Boxoffice trading execs fire back in D.C.

Cantor, Media Derivatives chiefs shoot down MPAA claims

Top executives of the two firms under attack by most major movie studios and others in Hollywood over plans to create futures commodity markets based on boxoffice returned fire Thursday during a House subcommittee hearing in Washington.

Richard Jaycobs, president of the Cantor Futures Exchange, said his firm expected opposition but not "the inaccurate, over-reaching and extraordinary claims of gambling, manipulation and commercial damage made by the six largest studios' trade association, the MPAA."

Jaycobs said that despite the vehement response from much of official Hollywood, the proposal does have support from some movie companies. He cited a letter sent April 16 by Lionsgate vice chairman Michael Burns to the Commodity Futures Trading Commission.

He quoted Burns as writing, "We believe a market in domestic boxoffice receipts would substantially widen the number and breadth of financing sources available to the motion picture industry by lowering the risk inherent in such financing."

Burns and Max Keiser in 1996 founded the Hollywood Stock Exchange, which trades movie futures as a game, not for real money. Burns became vice chairman of Lionsgate in 2000, and HSX was sold to Cantor Exchange parent Cantor Fitzgerald a year later.

Thursday's hearing was held by the Subcommittee on General Farm Commodities and Risk Management, which oversees the CFTC.

Robert Swagger, chairman and CEO of Media Derivatives, complained that the MPAA was late in bringing up concerns, saying, "More than four months after the close of the comment period for the DCM application, the MPAA and several other entertainment industry associations filed ... objections."

Swagger said the thinking that movie futures would tarnish the industry because it would be seen as a form of "legalized gambling" is incorrect.

"Nothing could be farther from the truth, and MDEX has no interest in disparaging the reputation and integrity of Hollywood," he said. "The notion that a regulated futures contract tarnishes an industry and is tantamount to legalized gambling is not only outdated but parochial and baseless."

Jaycobs and Swagger said that a futures market would provide a way for the movie business to hedge their investments.

"The availability of risk management contracts can provide a level of confidence and free-up financing capacity," Swagger said.

Among those disagreeing at the hearing were interim MPAA chief Bob Pisano and IATSE international representative Scott Harbinson, who also spoke for the DGA.

"We strongly oppose approval of these proposed contracts," Pisano said, "because they are nothing more than gambling contracts that lack any of the characteristics of legitimate futures contracts, fail to serve any public interest and will harm all parts of the motion picture industry."

He said futures markets would not be a reliable indicator of boxoffice numbers because "trying to forecast boxoffice numbers prior to a motion picture's release without the benefit of the nonpublic information that is closely held by studios ... is arbitrary."

Pisano said such a market would encourage piracy by those trying to get an early look at a movie and that, in any case, no one who makes movies would go "short" because it would violate their contracts with talent and business partners and damage their reputation.

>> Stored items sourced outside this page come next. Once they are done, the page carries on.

-- ==== Sys2Proof/Machine/Operands.lean ====
section
/-! DEFINITION. The operands of the commands and the maps over them: the encoder's alphabet
(40_encoder.md R100), the decoder's character map (41_decoder.md R120), the groups and bytes taken
from the accumulator, and the digest bytes `TRUNC` reads (10_state.md R34). -/

namespace Sys2Proof.Machine

/-- `ALPHABET[g]`: A to Z for 0 to 25, then 2 to 7 (40_encoder.md R100). -/
def alphabet (g : Group) : Byte :=
  if g.toNat ≤ 25 then BitVec.ofNat 8 (0x41 + g.toNat)
  else BitVec.ofNat 8 (0x32 + (g.toNat - 26))

/-- `LOOKUP(c)`, `none` for an unknown character (41_decoder.md R120). -/
def lookup (c : Byte) : Option Group :=
  if 0x41 ≤ c.toNat ∧ c.toNat ≤ 0x5A then some (BitVec.ofNat 5 (c.toNat - 0x41))
  else if 0x61 ≤ c.toNat ∧ c.toNat ≤ 0x7A then some (BitVec.ofNat 5 (c.toNat - 0x61))
  else if 0x32 ≤ c.toNat ∧ c.toNat ≤ 0x37 then some (BitVec.ofNat 5 (c.toNat - 0x32 + 26))
  else none

/-- `(v >> n) & 0x1F` (40_encoder.md R103). -/
def groupAt (v n : Nat) : Group := BitVec.ofNat 5 (v >>> n)

/-- `(v >> n) & 0xFF` (41_decoder.md R123). -/
def byteAt (v n : Nat) : Byte := BitVec.ofNat 8 (v >>> n)

/-- The final group of an encode: the pending bits padded on the right with zero bits,
`(ACC.BUF << (5 - ACC.CNT)) & 0x1F` (40_encoder.md R104). For `ACC.CNT` above 5 the shift amount has
no value, so the group is the free value given (log entry 7). -/
def flushGroup (a : Acc) (free : Group) : Group :=
  if a.cnt.toNat ≤ 5 then BitVec.ofNat 5 (a.buf.toNat <<< (5 - a.cnt.toNat)) else free

/-- The number of free values `flushGroup` uses. -/
def flushFree (a : Acc) : Nat := if a.cnt.toNat ≤ 5 then 0 else 1

/-- The twenty digest bytes as one number, `D[0]` highest (10_state.md R34). -/
def digestBits (d : Digest) : BitVec 160 := d.w0 ++ d.w1 ++ d.w2 ++ d.w3 ++ d.w4

/-- `D[i]` for `i` in 0 .. 19 (10_state.md R34). -/
def digestByte (d : Digest) (i : Nat) : Byte := (digestBits d).extractLsb' (8 * (19 - i)) 8

end Sys2Proof.Machine
end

Harbinson said the whole premise of movie futures trading is false.

"I fear that the misperception that there is easy money to be made in Hollywood is what we are addressing today," he said. "This new risk would not be generated by the people who spent years and invested millions making the film; rather it would be generated by those who are likely to have no real stake in seeing the film succeed. ... Their goal is to make money for themselves."

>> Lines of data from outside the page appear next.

-- ==== Sys2Proof/Tests/Slice0.lean ====
section
/-! SUPPORT. The model's own tests. Every expected value is the spec's: a table or an example of
30_encoding.md, 41_decoder.md, 42_truncation.md, or a vector of 95_test_vectors.md, named in the
docstring. -/

namespace Sys2Proof.Tests

open Sys2Proof.Machine

/-- A block in a mode with some bits pending. -/
def blockWith (m : Mode) (cnt buf : Nat) (unread : Bool) : Block :=
  { Block.reset with
    mode := m
    outUnread := unread
    acc := ⟨BitVec.ofNat 12 buf, BitVec.ofNat 4 cnt⟩ }

/-- The reset state with another block. -/
def withBlock (b : Block) : State := State.reset.setBlock b

/-- An encode in progress (the rows of section 2.2). -/
def encState (cnt buf : Nat) (unread : Bool) : State := withBlock (blockWith Mode.enc cnt buf unread)

/-- A decode in progress (the rows of section 2.4). -/
def decState (cnt buf : Nat) (unread : Bool) : State := withBlock (blockWith Mode.dec cnt buf unread)

/-- The state a step leaves; a stop leaves the state it started from. -/
def after (s : State) (r : Result) : State :=
  match r with
  | .next t => t
  | .fault _ => s
  | .refused _ => s

/-- The fault a step ends in. -/
def faultOf (r : Result) : Option Fault :=
  match r with
  | .next _ => none
  | .fault f => some f
  | .refused _ => none

/-- The registers named, as they read after a command. -/
def regsAfter (i : Instr) (s : State) (rs : List Reg) : List Word :=
  rs.map fun r => readReg (after s (exec i s)).block r

/-- The registers named, as they read after one access on a block. -/
def regsAfterAccess (a : Access) (b : Block) (rs : List Reg) : List Word :=
  let s := (withBlock b).withProgram [a]
  rs.map fun r => readReg (after s (step s)).block r

/-- What one access returns to the host. -/
def readBy (a : Access) (b : Block) : List Word :=
  let s := (withBlock b).withProgram [a]
  (after s (step s)).reads

/-- The fault one access ends in. -/
def accessFault (a : Access) (b : Block) : Option Fault :=
  faultOf (step ((withBlock b).withProgram [a]))

/-! ### Well-formedness: each check refuses an ill-formed term -/

/-- 30_encoding.md R84; vectors K-05, K-06. -/
theorem test_wf_reserved_opcode :
    legalWord 0x80000000#32 = false ∧ legalWord 0xE0000000#32 = false := by decide

/-- 30_encoding.md R84; vectors K-03, K-04, K-09, K-10. -/
theorem test_wf_rsv :
    [0x0F000000#32, 0x00000100#32, 0x25000041#32, 0x2FFFFF00#32].map legalWord =
      [false, false, false, false] := by decide

/-- 30_encoding.md R84; vectors K-02, K-07, K-08. -/
theorem test_wf_stray_data :
    [0x00000001#32, 0x70000001#32, 0xF0000001#32].map legalWord = [false, false, false] := by decide

/-- 20_memory.md R61; vectors M-05, M-06, M-07 and the first offset past the window. -/
theorem test_wf_access :
    Access.legal ⟨.read, 0x12, 4⟩ = false ∧ Access.legal ⟨.write 0x10#32, 0x0C, 1⟩ = false ∧
    Access.legal ⟨.read, 0x10, 2⟩ = false ∧ Access.legal ⟨.read, 0x100, 4⟩ = false ∧
    Access.legal ⟨.read, 0xFC, 4⟩ = true := by decide

/-- 30_encoding.md R88: `IMM8` is 0 to 255. -/
theorem test_wf_asm_operand :
    AsmLine.wellFormed (.encByte 256) = false ∧ assemble (.decChar 256) = none ∧
    assemble (.decChar 255) = some (.decChar 0xFF#8) := by decide

/-! ### Decoding: a word of each family, bit by bit from the table of 30_encoding.md R83 -/

theorem test_decode_control :
    (decode 0b00000000000000000000000000000000#32).toOption = some .nop ∧
    (decode 0b11110000000000000000000000000000#32).toOption = some .sreset := by decide

theorem test_decode_encoder :
    (decode 0b00010000000000000000000000000000#32).toOption = some .encStart ∧
    (decode 0b00100000000000000000000010000001#32).toOption = some (.encByte 0x81#8) ∧
    (decode 0b00110000000000000000000000000000#32).toOption = some .encFlush := by decide

theorem test_decode_decoder :
    (decode 0b01000000000000000000000000000000#32).toOption = some .decStart ∧
    (decode 0b01010000000000000000000001001101#32).toOption = some (.decChar 0x4D#8) ∧
    (decode 0b01100000000000000000000000000000#32).toOption = some .decEnd := by decide

theorem test_decode_truncation :
    (decode 0b01110000000000000000000000000000#32).toOption = some .trunc := by decide

/-- 60_exceptions.md R174; vectors K-05, K-03, K-02. -/
theorem test_decode_names_what_is_illegal :
    decode 0x80000000#32 = .error .reservedOpc ∧ decode 0x0F000000#32 = .error .nonzeroRsv ∧
    decode 0x00000001#32 = .error .strayData := by decide

/-- The table's numbering: bit 0 is the least significant bit of the one word. -/
theorem test_table_words :
    decodeTableWord 32 0x2000004D = some (.encByte 0x4D#8) ∧
    decodeTableWord 32 0x80000000 = none := by decide

/-- 40_encoder.md R102, example, through the fetch. -/
theorem test_fetched_word_runs :
    readReg (after State.reset (step (State.reset.withFetchWord 32 0x10000000))).block .status =
      0x00000002#32 := by decide

/-! ### The commands: at most two cases each -/

/-- 43_control.md R160, example: `ENC` mode with `ACC` = 0x0003_0006. -/
theorem test_nop : regsAfter .nop (encState 3 6 false) [.acc, .status] =
    [0x00030006#32, 0x00000002#32] := by decide

/-- 40_encoder.md R102: it abandons a decode, and unread output stays unread. -/
theorem test_encStart : regsAfter .encStart (decState 7 0x7F true) [.acc, .status] =
    [0#32, 0x00000003#32] := by decide

/-- Vector EC-05: two characters. -/
theorem test_encByte_two : regsAfter (.encByte 0xFF#8) (encState 3 5 false) [.out, .acc, .outCount] =
    [0x58370002#32, 0x00010001#32, 2#32] := by decide

/-- Vector EX-01: `SEQ` before `OVR`. -/
theorem test_encByte_seq : regsAfter (.encByte 0x41#8) (withBlock (blockWith Mode.idle 0 0 true))
    [.status] = [0x00020201#32] := by decide

/-- Vector EC-12: 4 bits and one zero bit. -/
theorem test_encFlush_pads : regsAfter .encFlush (encState 4 15 false) [.out, .acc] =
    [0x36000001#32, 0#32] := by decide

/-- Vector EX-04: nothing pending, so unread output does not matter. -/
theorem test_encFlush_empty : regsAfter .encFlush (encState 0 0 true) [.status] =
    [0x00000001#32] := by decide

/-- 41_decoder.md R122, example. -/
theorem test_decStart : regsAfter .decStart State.reset [.status] = [0x00000004#32] := by decide

/-- Vector DC-06. -/
theorem test_decChar_emits : regsAfter (.decChar 0x51#8) (decState 5 0x15 false)
    [.out, .status, .acc, .inCount] =
    [0xAC000001#32, 0x00000005#32, 0x00020000#32, 1#32] := by decide

/-- Vector DX-03: an unknown character is skipped, and recorded under `STRICT`. -/
theorem test_decChar_strict :
    regsAfter (.decChar 0x3D#8) (withBlock { blockWith Mode.dec 5 0 true with strict := true })
    [.status, .skipCount, .inCount] = [0x00040805#32, 1#32, 0#32] := by decide

/-- Vector DX-04: `EMPTY`. -/
theorem test_decEnd_empty : regsAfter .decEnd (decState 0 0 false) [.status] =
    [0x00051000#32] := by decide

/-- Vector DX-05: `SEQ`. -/
theorem test_decEnd_seq : regsAfter .decEnd State.reset [.status] = [0x00020200#32] := by decide

/-- 42_truncation.md R141, example (counter 0 of section 1.1). -/
theorem test_trunc_counter0 :
    regsAfter .trunc (withBlock { Block.reset with
      digest := ⟨0xCC93CF18#32, 0x508D9493#32, 0x4C64B65D#32, 0x8BA7667F#32, 0xB7CDE4B0#32⟩ })
      [.trOffset, .trP, .trCode, .trAscii0, .trAscii1] =
    [0#32, 0x4C93CF18#32, 0x000B8618#32, 0x37353532#32, 0x32340000#32] := by decide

Should the CFTC fail to act, Harbinson and Pisano called on Congress to get involved, a reference to action Wednesday in the Senate in which an amendment that would stop boxoffice futures trading was added to a major Wall Street reform bill.

Also on Thursday, five Senators, including Barbara Boxer and Dianne Feinstein of California and Al Franken of Minnesota, wrote a letter asking the CFTC to withhold approval of movie futures trading at a time when Congress is considering banning all derivatives. The letter said Hollywood reps claim "these contracts would increase their exposure by imposing new legal liability" and not be a hedge that would "allow them to control their risk exposure."

Although the CFTC has approved creation of the two exchanges, the next battle will be over approval of the products to be sold -- a contract that expires before a movie opens in the case of Media Derivatives and one that runs until a month after release for Cantor.

Congressional concern was implied in a comment by Rep. Kurt Schrader, D-Ore., a member of the House subcommittee, who called movie futures "sheer folly" in the aftermath of the derivatives crisis.

The CFTC now has until June 7 to decide on whether to approve the first product from Media Derivatives. In the meantime, the Senate bill prohibiting movie futures trading still faces a full Senate vote and then must pass the House, and both must be reconciled, a process that could take weeks or months to play out.